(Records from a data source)
━━━━━━━━━━━━━━━━
/-! ## PROCESS and the shapers -/

/-- 42_process.md R160, R161, R162, R164: PROCESS answers the sample of the registers before the command, advances PHASE
always and LFSR for Noise alone, and writes nothing else. -/
def Obligations.ProcessRunsTheSelectedShaper : Prop :=
  ∀ s : State,
    (s.constructed = true →
      (s.wtype = 0 → exec .process s = .next { s with phase := s.phase + s.phaseInc
                                                      rsp := some ⟨.ok, BitVec.ofInt 64
                                                        (s.dc.toInt + sineShape s.phase * s.amp.toInt / 65536)⟩ }) ∧
      (s.wtype = 1 → exec .process s = .next { s with phase := s.phase + s.phaseInc
                                                      rsp := some ⟨.ok, BitVec.ofInt 64
                                                        (s.dc.toInt + squareShape s.phase * s.amp.toInt / 65536)⟩ }) ∧
      (s.wtype = 2 → exec .process s = .next { s with phase := s.phase + s.phaseInc
                                                      rsp := some ⟨.ok, BitVec.ofInt 64
                                                        (s.dc.toInt + triangleShape s.phase * s.amp.toInt / 65536)⟩ }) ∧
      (s.wtype = 3 → exec .process s = .next { s with phase := s.phase + s.phaseInc
                                                      rsp := some ⟨.ok, BitVec.ofInt 64
                                                        (s.dc.toInt + sawtoothShape s.phase * s.amp.toInt / 65536)⟩ }) ∧
      (s.wtype = 4 → exec .process s = .next { s with phase := s.phase + s.phaseInc
                                                      lfsr := lfsrAdvance s.lfsr
                                                      rsp := some ⟨.ok, BitVec.ofInt 64
                                                        (s.dc.toInt + noiseShape s.lfsr * s.amp.toInt / 65536)⟩ })) ∧
    (s.constructed = false → exec .process s = .next { s with rsp := some ⟨.errNotConstructed, 0⟩ })

/-- 42_process.md R165: the sample never lies above `dc_offset + s * amplitude` and lies below it by less than 2^−16, it
needs 33 bits and no more, and it is exact whenever the product is a multiple of 65536. -/
def Obligations.SampleIsTheFlooredReference : Prop :=
  ∀ (s : State) (w : WaveformType),
    let reference := s.dcOffsetValue + gainValue (shape w s.phase s.lfsr) * s.amplitudeValue
    gainValue (s.sample w) ≤ reference ∧ reference < gainValue (s.sample w) + 1 / 2 ^ 16 ∧
    -2 ^ 32 ≤ s.sample w ∧ s.sample w ≤ 2 ^ 32 - 1 ∧
    (65536 ∣ shape w s.phase s.lfsr * s.amp.toInt → gainValue (s.sample w) = reference)

/-- 43_shapers.md R207: the range of each shaper, with the values that are reached. -/
def Obligations.ShapeValuesStayInRange : Prop :=
  (∀ p : Word, -65536 ≤ sineShape p ∧ sineShape p ≤ 65536) ∧
  (∃ p, sineShape p = 65536) ∧ (∃ p, sineShape p = -65536) ∧
  (∀ p : Word, squareShape p = 65536 ∨ squareShape p = -65536) ∧
  (∃ p, squareShape p = 65536) ∧ (∃ p, squareShape p = -65536) ∧
  (∀ p : Word, -65536 ≤ triangleShape p ∧ triangleShape p ≤ 65536) ∧
  (∀ p : Word, triangleShape p = 65536 ↔ p.toNat / 2 ^ 14 = 131072) ∧
  (∀ p : Word, triangleShape p = -65536 ↔ p.toNat / 2 ^ 14 = 0) ∧
  (∀ p : Word, -65536 ≤ sawtoothShape p ∧ sawtoothShape p ≤ 65535) ∧
  (∀ l : Word, -65536 ≤ noiseShape l ∧ noiseShape l ≤ 65535)

/-- 43_shapers.md R194: the exact symmetries of the sine shaper and its values at the four quarter turns. -/
def Obligations.SineSymmetriesAreExact : Prop :=
  (∀ p : Word, sineShape (p + 0x80000000) = -sineShape p) ∧
  (∀ p : Word, 0 < p.toNat → p.toNat < 2 ^ 31 → sineShape (0x80000000 - p) = sineShape p) ∧
  sineShape 0 = 0 ∧ sineShape 0x40000000 = 65536 ∧ sineShape 0x80000000 = 0 ∧ sineShape 0xC0000000 = -65536

/-- 43_shapers.md R194 (derived there from R192): within quadrant 0 the sine shaper never decreases. -/
def Obligations.SineRisesInQuadrantZero : Prop :=
  ∀ p q : Word, p.toNat ≤ q.toNat → q.toNat < 2 ^ 30 → sineShape p ≤ sineShape q

/-- 43_shapers.md R194, R192: in quadrant 0 the sine shaper interpolates between the table entries by its top bits; hence
the low 6 bits do not matter and each table point returns its ROM entry; and the ROM passes the checks of R192. -/
def Obligations.SineDependsOnTheTopBitsAndHitsTheTable : Prop :=
  (∀ p : Word, p.toNat < 2 ^ 30 →
    sineShape p = romRead (p.toNat / 2 ^ 22) +
      (((romRead (p.toNat / 2 ^ 22 + 1) : Int) - romRead (p.toNat / 2 ^ 22)) * (p.toNat / 2 ^ 6 % 2 ^ 16 : Nat)) / 2 ^ 16) ∧
  (∀ p q : Word, p.toNat < 2 ^ 30 → q.toNat < 2 ^ 30 → p.toNat / 2 ^ 6 = q.toNat / 2 ^ 6 → sineShape p = sineShape q) ∧
  (∀ i : Nat, i ≤ 256 → sineShape (BitVec.ofNat 32 (i * 2 ^ 22)) = romRead i) ∧
  (∀ i : Nat, i < 256 → romRead i ≤ romRead (i + 1) ∧ romRead (i + 1) - romRead i ≤ 402) ∧
  sineRom.length = 257 ∧ romRead 0 = 0 ∧ romRead 128 = 46341 ∧ romRead 256 = 65536 ∧
  romRead 1 - romRead 0 = 402 ∧ (∀ i : Nat, i < 256 → 1 ≤ romRead (i + 1) - romRead i) ∧ romRead 256 - romRead 255 = 1 ∧
  (List.map romRead (List.range 257)).sum = 10713444

/-- 43_shapers.md R197, R198, R199: square, triangle and sawtooth by their formulas, with the sides on which the ramps
lie of the reference, `−65536 + PHASE / 2^14`, `196608 − PHASE / 2^14` and `−65536 + PHASE / 2^15`. -/
def Obligations.ComparatorAndRampShapes : Prop :=
  ∀ p : Word,
    (p.toNat < 2 ^ 31 → squareShape p = 65536) ∧ (2 ^ 31 ≤ p.toNat → squareShape p = -65536) ∧
    (p.toNat < 2 ^ 31 →
      triangleShape p = ((p.toNat / 2 ^ 14 : Nat) : Int) - 65536 ∧
      triangleShape p * 2 ^ 14 ≤ p.toNat - 65536 * 2 ^ 14 ∧ (p.toNat : Int) - 65536 * 2 ^ 14 < (triangleShape p + 1) * 2 ^ 14) ∧
    (2 ^ 31 ≤ p.toNat →
      triangleShape p = 196608 - ((p.toNat / 2 ^ 14 : Nat) : Int) ∧
      196608 * 2 ^ 14 - (p.toNat : Int) ≤ triangleShape p * 2 ^ 14 ∧
      (triangleShape p - 1) * 2 ^ 14 < 196608 * 2 ^ 14 - (p.toNat : Int)) ∧
    sawtoothShape p = ((p.toNat / 2 ^ 15 : Nat) : Int) - 65536 ∧
    sawtoothShape p * 2 ^ 15 ≤ p.toNat - 65536 * 2 ^ 15 ∧ (p.toNat : Int) - 65536 * 2 ^ 15 < (sawtoothShape p + 1) * 2 ^ 15

/-- 43_shapers.md R204: the noise shape is the top 17 bits of the LFSR read as a two's-complement number, and the phase
has no part in it. -/
def Obligations.NoiseShapeIsTheTopBits : Prop :=
  (∀ l : Word, noiseShape l = l.toInt / 2 ^ 15) ∧ ∀ (l p q : Word), shape .noise p l = shape .noise q l

/-- 43_shapers.md R201: one step of the LFSR, bit by bit: a shift right, and the feedback into bits 31, 21, 1 and 0. -/
def Obligations.LfsrStepBitByBit : Prop :=
  ∀ (l : Word) (k : Nat), k < 32 →
    (lfsrStep l).getLsbD k = (l.getLsbD (k + 1) ^^ (l.getLsbD 0 && (k == 31 || k == 21 || k == 1 || k == 0)))

/-- 43_shapers.md R203: the advance is the single step 32 times in a row, linear over XOR, a bijection, and fixes 0. -/
def Obligations.LfsrAdvanceIsLinearAndBijective : Prop :=
  (∀ l : Word, lfsrAdvance l = lfsrStep^[32] l) ∧
  (∀ x y : Word, lfsrAdvance (x ^^^ y) = lfsrAdvance x ^^^ lfsrAdvance y) ∧
  Function.Bijective lfsrAdvance ∧ lfsrAdvance 0 = 0

/-- 43_shapers.md R205: the generator never falls into 0, however often it advances. -/
def Obligations.LfsrNeverReachesZero : Prop :=
  ∀ (l : Word) (n : Nat), l ≠ 0 → lfsrAdvance^[n] l ≠ 0

/-! ## Laws over many commands -/

/-- 42_process.md R163, R164: after n PROCESS commands the phase has advanced n times modulo 2^32 whatever the type is, the
LFSR n times for Noise and not at all otherwise, and no other register has changed. -/
def Obligations.StateAfterManyProcessCommands : Prop :=
  ∀ (n : Nat) (s : State), s.constructed = true → s.wtype.toNat ≤ 4 →
    ∃ t, processTimes n s = .next t ∧
      t.phase.toNat = (s.phase.toNat + n * s.phaseInc.toNat) % 2 ^ 32 ∧
      t.lfsr = (if s.wtype = 4 then lfsrAdvance^[n] s.lfsr else s.lfsr) ∧
      t = { s with phase := t.phase, lfsr := t.lfsr, rsp := t.rsp }

/-- 42_process.md R168 (a): from a reset phase the n-th sample of a phase-driven type is
`DC + asr(Shape(n × PHASE_INC mod 2^32) × AMP, 16)`, a function of the call count alone. -/
def Obligations.PhaseDrivenSamplesAreAFunctionOfTheCount : Prop :=
  ∀ (n : Nat) (s : State) (w : WaveformType), s.constructed = true → s.phase = 0 → w ≠ .noise →
    WaveformType.ofBits s.wtype = some w →
    ∃ t d, processTimes (n + 1) s = .next t ∧ t.rsp = some ⟨.ok, d⟩ ∧
      ∀ l : Word, d.toInt =
        s.dc.toInt + shape w (BitVec.ofNat 32 (n * s.phaseInc.toNat)) l * s.amp.toInt / 65536

/-- 42_process.md R168 (b): SET_AMPLITUDE 0 followed by any number of PROCESS commands answers the offset every time, for
all five types. -/
def Obligations.ZeroAmplitudeAnswersTheOffset : Prop :=
  ∀ (n : Nat) (s : State), s.constructed = true → s.wtype.toNat ≤ 4 →
    ∃ t, execAll (.setAmplitude 0 :: List.replicate (n + 1) .process) s = .next t ∧
      t.rsp = some ⟨.ok, s.dc.signExtend 64⟩

/-- 42_process.md R168 (c): the sample is the sample of the same block with offset 0, plus the offset. -/
def Obligations.OffsetAddsExactly : Prop :=
  ∀ s : State, s.constructed = true → s.wtype.toNat ≤ 4 →
    ∃ t t0 d d0, exec .process s = .next t ∧ exec .process { s with dc := 0 } = .next t0 ∧
      t.rsp = some ⟨.ok, d⟩ ∧ t0.rsp = some ⟨.ok, d0⟩ ∧ d.toInt = d0.toInt + s.dc.toInt ∧
      t0 = { t with dc := 0, rsp := t0.rsp }

/-- 42_process.md R168 (f): for a phase-driven type, RESET after any number of PROCESS commands makes the next sample the
one the block answered at phase 0. -/
def Obligations.ResetRepeatsTheFirstSample : Prop :=
  ∀ (n : Nat) (s : State), s.constructed = true → s.wtype.toNat < 4 → s.phase = 0 →
    ∃ t u, exec .process s = .next t ∧
      execAll (List.replicate n .process ++ [.reset, .process]) s = .next u ∧ u.rsp = t.rsp ∧ u.phase = t.phase

/-- 42_process.md R168 (f), R204, 90_conflicts.md C8: for Noise the reset law fails: after one PROCESS and a RESET the next
sample is shaped from the advanced LFSR; with the fallback seed and amplitude 1 the two samples differ. -/
def Obligations.ResetDoesNotRewindTheNoise : Prop :=
  ∀ s : State, s.constructed = true → s.wtype = 4 →
    ∃ t u d e, exec .process s = .next t ∧ execAll [.process, .reset, .process] s = .next u ∧
      t.rsp = some ⟨.ok, d⟩ ∧ d.toInt = s.dc.toInt + noiseShape s.lfsr * s.amp.toInt / 65536 ∧
      u.rsp = some ⟨.ok, e⟩ ∧ e.toInt = s.dc.toInt + noiseShape (lfsrAdvance s.lfsr) * s.amp.toInt / 65536 ∧
      u.phase = s.phaseInc ∧ u.lfsr = lfsrAdvance (lfsrAdvance s.lfsr) ∧
      (s.lfsr = 0xFFFFFFFF → s.amp = 65536 → u.rsp ≠ t.rsp)

/-- 42_process.md R166: the phase offset is dead state: two blocks that differ only in PHOFF answer the same samples for
ever. -/
def Obligations.PhaseOffsetIsDeadState : Prop :=
  ∀ (n : Nat) (s t : State) (v : BitVec 26), processTimes n s = .next t →
    processTimes n { s with phoff := v } = .next { t with phoff := v }

/-- 42_process.md R169: the first sample after a constructor or RESET, by type. -/
def Obligations.FirstSampleByType : Prop :=
  ∀ s : State, s.constructed = true → s.phase = 0 →
    ∃ t d, exec .process { s with wtype := 0 } = .next t ∧ t.rsp = some ⟨.ok, d⟩ ∧ d.toInt = s.dc.toInt ∧
    ∃ t1 d1, exec .process { s with wtype := 1 } = .next t1 ∧ t1.rsp = some ⟨.ok, d1⟩ ∧ d1.toInt = s.dc.toInt + s.amp.toInt ∧
    ∃ t2 d2, exec .process { s with wtype := 2 } = .next t2 ∧ t2.rsp = some ⟨.ok, d2⟩ ∧ d2.toInt = s.dc.toInt - s.amp.toInt ∧
    ∃ t3 d3, exec .process { s with wtype := 3 } = .next t3 ∧ t3.rsp = some ⟨.ok, d3⟩ ∧ d3.toInt = s.dc.toInt - s.amp.toInt ∧
    ∃ t4 d4, exec .process { s with wtype := 4 } = .next t4 ∧ t4.rsp = some ⟨.ok, d4⟩ ∧
      d4.toInt = s.dc.toInt + noiseShape s.lfsr * s.amp.toInt / 65536 ∧ noiseShape 0xFFFFFFFF = -1

/-! ## Invariants and whole-machine rules -/

/-- 10_state.md R38: the invariant holds at the state after hardware reset. -/
def Obligations.ResetSatisfiesTheInvariant : Prop := State.reset.Inv

/-- 10_state.md R38: every step from a state with the invariant leads to a state with the invariant. -/
def Obligations.StepKeepsTheInvariant : Prop :=
  ∀ s t : State, s.Inv → step s = .next t → t.Inv

/-- 10_state.md R38: whatever the host does after hardware reset, whenever CONSTRUCTED = 1 between commands all of (a) to
(g) hold. What the host does is the event stream of notes/assumptions/3.md, later resets included (notes/assumptions/2.md). -/
def Obligations.ReachableConstructedStatesAreLegal : Prop :=
  ∀ (events : List HostEvent) (k : Nat) (t : State),
    Host.Core.run core k { State.reset with host := events } = .next t → t.constructed = true → t.Legal

/-- 30_encoding.md R79, 42_process.md R167: from a state with the invariant no sequence of host events ever stops the
machine. -/
def Obligations.LegalRunsNeverStop : Prop :=
  ∀ (s : State) (k : Nat), s.Inv → ∃ t, Host.Core.run core k s = .next t

/-- 10_state.md R36, 70_reset_and_hazards.md R261: no response ever depends on an unspecified register: from two
unconstructed blocks alike in all but the nine data registers, all runs stay indistinguishable to the host. -/
def Obligations.UnspecifiedRegistersAreNeverObserved : Prop :=
  ∀ (s s' : State) (k : Nat), s.SameToHost s' →
    outcomesSameToHost (Host.Core.run core k s) (Host.Core.run core k s')

/-- 10_state.md R23, 40_construction.md R108: nothing sets CONSTRUCTED back to 0 except hardware reset, and nothing but a
constructor command sets it. -/
def Obligations.OnlyHardwareResetUnconstructs : Prop :=
  ∀ s t : State, step s = .next t →
    (s.constructed = true → t.constructed = false → ∃ rest, s.host = .hardwareReset :: rest) ∧
    (s.constructed = false → t.constructed = true →
      ∃ w ok seed rest, s.host = .command w ok seed :: rest ∧ (decode w).isConstructor = true)

/-- 10_state.md R20, R21, R24 to R32, the column "written by": a register changes only at one of the commands listed for
it, and no command touches the seed port, the host's stream or the draw counter. -/
def Obligations.RegistersHaveOnlyTheirWriters : Prop :=
  ∀ (i : Instr) (s t : State), exec i s = .next t →
    (t.sampleRate ≠ s.sampleRate → i.isConstructor = true) ∧
    (t.freq ≠ s.freq → i.isConstructor = true ∨ ∃ a, i = .setFrequency a) ∧
    (t.phaseInc ≠ s.phaseInc → i.isConstructor = true ∨ ∃ a, i = .setFrequency a) ∧
    (t.amp ≠ s.amp → i.isConstructor = true ∨ ∃ a, i = .setAmplitude a) ∧
    (t.dc ≠ s.dc → i.isConstructor = true ∨ ∃ a, i = .setDcOffset a) ∧
    (t.phoff ≠ s.phoff → i.isConstructor = true ∨ ∃ a, i = .setPhaseOffset a) ∧
    (t.wtype ≠ s.wtype → i.isConstructor = true ∨ ∃ a, i = .setWaveformType a) ∧
    (t.phase ≠ s.phase → i.isConstructor = true ∨ i = .reset ∨ i = .process) ∧
    (t.lfsr ≠ s.lfsr → i.isConstructor = true ∨ (i = .process ∧ s.wtype = 4)) ∧
    (t.constructed ≠ s.constructed → i.isConstructor = true) ∧
    t.seedOk = s.seedOk ∧ t.seedIn = s.seedIn ∧ t.host = s.host ∧ t.draws = s.draws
━━━━━━━━━━━━━━━━
Brief
Copy out the lines above exactly, beginning at the one that contains "machine. -/" and ending at the one that contains "register: from two".

Exercise result
machine. -/
def Obligations.LegalRunsNeverStop : Prop :=
  ∀ (s : State) (k : Nat), s.Inv → ∃ t, Host.Core.run core k s = .next t

/-- 10_state.md R36, 70_reset_and_hazards.md R261: no response ever depends on an unspecified register: from two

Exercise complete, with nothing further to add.